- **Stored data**
—————
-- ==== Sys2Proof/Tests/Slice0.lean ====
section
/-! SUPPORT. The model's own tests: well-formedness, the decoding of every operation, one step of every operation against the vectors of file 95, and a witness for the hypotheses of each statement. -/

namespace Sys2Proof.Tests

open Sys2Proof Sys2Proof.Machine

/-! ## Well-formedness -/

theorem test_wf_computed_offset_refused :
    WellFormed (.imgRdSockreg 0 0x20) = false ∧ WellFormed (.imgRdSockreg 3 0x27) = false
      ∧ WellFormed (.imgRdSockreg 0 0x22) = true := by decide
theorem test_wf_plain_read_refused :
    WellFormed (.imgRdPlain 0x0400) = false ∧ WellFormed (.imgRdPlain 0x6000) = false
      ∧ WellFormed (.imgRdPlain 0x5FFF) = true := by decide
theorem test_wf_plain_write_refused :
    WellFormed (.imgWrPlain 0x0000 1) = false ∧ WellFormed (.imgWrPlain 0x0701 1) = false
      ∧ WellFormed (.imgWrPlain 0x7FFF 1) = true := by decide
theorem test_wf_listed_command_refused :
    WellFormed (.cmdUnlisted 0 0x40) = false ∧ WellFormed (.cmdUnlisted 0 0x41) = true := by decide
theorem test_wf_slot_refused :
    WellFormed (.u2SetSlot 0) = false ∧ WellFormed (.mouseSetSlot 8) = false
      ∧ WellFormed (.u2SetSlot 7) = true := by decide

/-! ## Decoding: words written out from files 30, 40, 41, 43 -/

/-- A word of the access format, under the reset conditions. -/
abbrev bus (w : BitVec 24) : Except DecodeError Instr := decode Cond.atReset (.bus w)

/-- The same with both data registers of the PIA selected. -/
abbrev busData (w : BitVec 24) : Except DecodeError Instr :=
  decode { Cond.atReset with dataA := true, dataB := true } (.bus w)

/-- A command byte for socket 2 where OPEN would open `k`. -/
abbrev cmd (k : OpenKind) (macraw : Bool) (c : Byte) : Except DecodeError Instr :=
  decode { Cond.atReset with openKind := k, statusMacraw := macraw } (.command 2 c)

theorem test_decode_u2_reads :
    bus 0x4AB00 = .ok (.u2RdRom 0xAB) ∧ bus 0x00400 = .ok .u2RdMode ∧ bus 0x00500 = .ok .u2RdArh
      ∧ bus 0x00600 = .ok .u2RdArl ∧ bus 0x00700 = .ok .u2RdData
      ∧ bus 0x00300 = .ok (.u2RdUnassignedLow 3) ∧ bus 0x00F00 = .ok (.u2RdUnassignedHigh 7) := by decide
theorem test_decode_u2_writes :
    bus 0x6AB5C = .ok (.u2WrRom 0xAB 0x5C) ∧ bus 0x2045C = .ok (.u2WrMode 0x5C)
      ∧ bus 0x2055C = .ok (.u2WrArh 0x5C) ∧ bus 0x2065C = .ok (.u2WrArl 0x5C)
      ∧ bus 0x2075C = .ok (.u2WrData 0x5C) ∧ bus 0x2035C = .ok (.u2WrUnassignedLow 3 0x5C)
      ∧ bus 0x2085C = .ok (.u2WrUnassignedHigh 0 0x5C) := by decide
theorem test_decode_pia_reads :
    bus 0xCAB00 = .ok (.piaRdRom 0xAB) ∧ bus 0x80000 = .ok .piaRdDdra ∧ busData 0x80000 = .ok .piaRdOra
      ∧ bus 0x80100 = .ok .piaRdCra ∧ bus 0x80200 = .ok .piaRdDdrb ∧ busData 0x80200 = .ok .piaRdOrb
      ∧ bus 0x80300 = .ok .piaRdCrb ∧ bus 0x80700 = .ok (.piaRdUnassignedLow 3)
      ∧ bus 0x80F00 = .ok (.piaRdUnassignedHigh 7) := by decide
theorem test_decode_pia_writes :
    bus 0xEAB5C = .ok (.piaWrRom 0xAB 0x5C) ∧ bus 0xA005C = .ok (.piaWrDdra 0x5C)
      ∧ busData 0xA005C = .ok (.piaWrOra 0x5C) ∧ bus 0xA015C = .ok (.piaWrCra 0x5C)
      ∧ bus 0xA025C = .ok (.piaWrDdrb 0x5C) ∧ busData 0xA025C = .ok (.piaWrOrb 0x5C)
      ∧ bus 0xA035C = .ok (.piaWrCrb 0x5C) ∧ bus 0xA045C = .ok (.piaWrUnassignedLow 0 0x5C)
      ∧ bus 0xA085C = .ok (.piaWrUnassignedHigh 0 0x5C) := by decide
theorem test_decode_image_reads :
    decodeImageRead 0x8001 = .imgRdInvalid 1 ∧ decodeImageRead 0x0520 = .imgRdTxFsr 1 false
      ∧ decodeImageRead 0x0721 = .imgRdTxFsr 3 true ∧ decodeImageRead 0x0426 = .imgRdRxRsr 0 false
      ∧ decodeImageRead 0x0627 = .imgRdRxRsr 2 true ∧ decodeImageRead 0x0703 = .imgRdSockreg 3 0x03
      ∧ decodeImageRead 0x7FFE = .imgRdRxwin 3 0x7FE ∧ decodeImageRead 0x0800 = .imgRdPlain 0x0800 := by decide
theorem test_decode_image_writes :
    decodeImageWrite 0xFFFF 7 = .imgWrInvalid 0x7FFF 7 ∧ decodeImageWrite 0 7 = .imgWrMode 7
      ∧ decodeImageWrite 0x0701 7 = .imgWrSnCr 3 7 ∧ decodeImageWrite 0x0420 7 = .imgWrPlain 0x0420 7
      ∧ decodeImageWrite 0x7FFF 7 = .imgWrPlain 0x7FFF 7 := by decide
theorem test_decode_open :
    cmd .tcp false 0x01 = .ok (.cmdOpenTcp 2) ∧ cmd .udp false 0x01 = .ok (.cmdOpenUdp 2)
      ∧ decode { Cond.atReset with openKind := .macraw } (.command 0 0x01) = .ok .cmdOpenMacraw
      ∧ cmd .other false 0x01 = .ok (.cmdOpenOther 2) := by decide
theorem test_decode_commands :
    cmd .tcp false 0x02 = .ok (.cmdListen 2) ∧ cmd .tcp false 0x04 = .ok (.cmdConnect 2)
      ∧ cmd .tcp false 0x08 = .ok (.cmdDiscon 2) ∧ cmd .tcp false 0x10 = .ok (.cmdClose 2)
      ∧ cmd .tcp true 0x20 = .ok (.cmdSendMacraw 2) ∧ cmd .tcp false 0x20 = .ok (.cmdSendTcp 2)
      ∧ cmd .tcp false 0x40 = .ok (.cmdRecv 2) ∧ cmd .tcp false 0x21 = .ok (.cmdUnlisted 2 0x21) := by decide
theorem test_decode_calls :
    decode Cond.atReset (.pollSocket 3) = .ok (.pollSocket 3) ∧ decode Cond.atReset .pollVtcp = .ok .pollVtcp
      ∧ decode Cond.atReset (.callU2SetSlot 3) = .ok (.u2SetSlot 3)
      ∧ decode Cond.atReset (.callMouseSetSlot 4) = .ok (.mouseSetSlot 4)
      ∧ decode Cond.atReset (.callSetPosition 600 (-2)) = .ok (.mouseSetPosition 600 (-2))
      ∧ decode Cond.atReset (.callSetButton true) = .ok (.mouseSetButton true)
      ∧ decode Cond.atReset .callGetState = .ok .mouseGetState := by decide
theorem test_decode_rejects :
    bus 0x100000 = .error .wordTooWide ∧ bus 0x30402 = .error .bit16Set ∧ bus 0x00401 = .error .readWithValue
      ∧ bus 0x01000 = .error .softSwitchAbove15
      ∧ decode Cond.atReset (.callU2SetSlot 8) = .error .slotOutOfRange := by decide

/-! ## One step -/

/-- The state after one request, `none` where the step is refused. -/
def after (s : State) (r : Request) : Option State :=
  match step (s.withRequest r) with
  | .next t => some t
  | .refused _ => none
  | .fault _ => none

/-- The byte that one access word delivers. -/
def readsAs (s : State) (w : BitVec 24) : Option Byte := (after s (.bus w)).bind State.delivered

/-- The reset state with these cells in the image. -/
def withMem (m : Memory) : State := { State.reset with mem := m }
—————
- **What the exercise asks**
Only the lines from the one containing "0x10 = .ok (.cmdClose 2)" through the end of the entries above should be written out, exactly and in full.

- **Solution to the exercise**
      ∧ cmd .tcp false 0x08 = .ok (.cmdDiscon 2) ∧ cmd .tcp false 0x10 = .ok (.cmdClose 2)
      ∧ cmd .tcp true 0x20 = .ok (.cmdSendMacraw 2) ∧ cmd .tcp false 0x20 = .ok (.cmdSendTcp 2)
      ∧ cmd .tcp false 0x40 = .ok (.cmdRecv 2) ∧ cmd .tcp false 0x21 = .ok (.cmdUnlisted 2 0x21) := by decide
theorem test_decode_calls :
    decode Cond.atReset (.pollSocket 3) = .ok (.pollSocket 3) ∧ decode Cond.atReset .pollVtcp = .ok .pollVtcp
      ∧ decode Cond.atReset (.callU2SetSlot 3) = .ok (.u2SetSlot 3)
      ∧ decode Cond.atReset (.callMouseSetSlot 4) = .ok (.mouseSetSlot 4)
      ∧ decode Cond.atReset (.callSetPosition 600 (-2)) = .ok (.mouseSetPosition 600 (-2))
      ∧ decode Cond.atReset (.callSetButton true) = .ok (.mouseSetButton true)
      ∧ decode Cond.atReset .callGetState = .ok .mouseGetState := by decide
theorem test_decode_rejects :
    bus 0x100000 = .error .wordTooWide ∧ bus 0x30402 = .error .bit16Set ∧ bus 0x00401 = .error .readWithValue
      ∧ bus 0x01000 = .error .softSwitchAbove15
      ∧ decode Cond.atReset (.callU2SetSlot 8) = .error .slotOutOfRange := by decide

/-! ## One step -/

/-- The state after one request, `none` where the step is refused. -/
def after (s : State) (r : Request) : Option State :=
  match step (s.withRequest r) with
  | .next t => some t
  | .refused _ => none
  | .fault _ => none

/-- The byte that one access word delivers. -/
def readsAs (s : State) (w : BitVec 24) : Option Byte := (after s (.bus w)).bind State.delivered

/-- The reset state with these cells in the image. -/
def withMem (m : Memory) : State := { State.reset with mem := m }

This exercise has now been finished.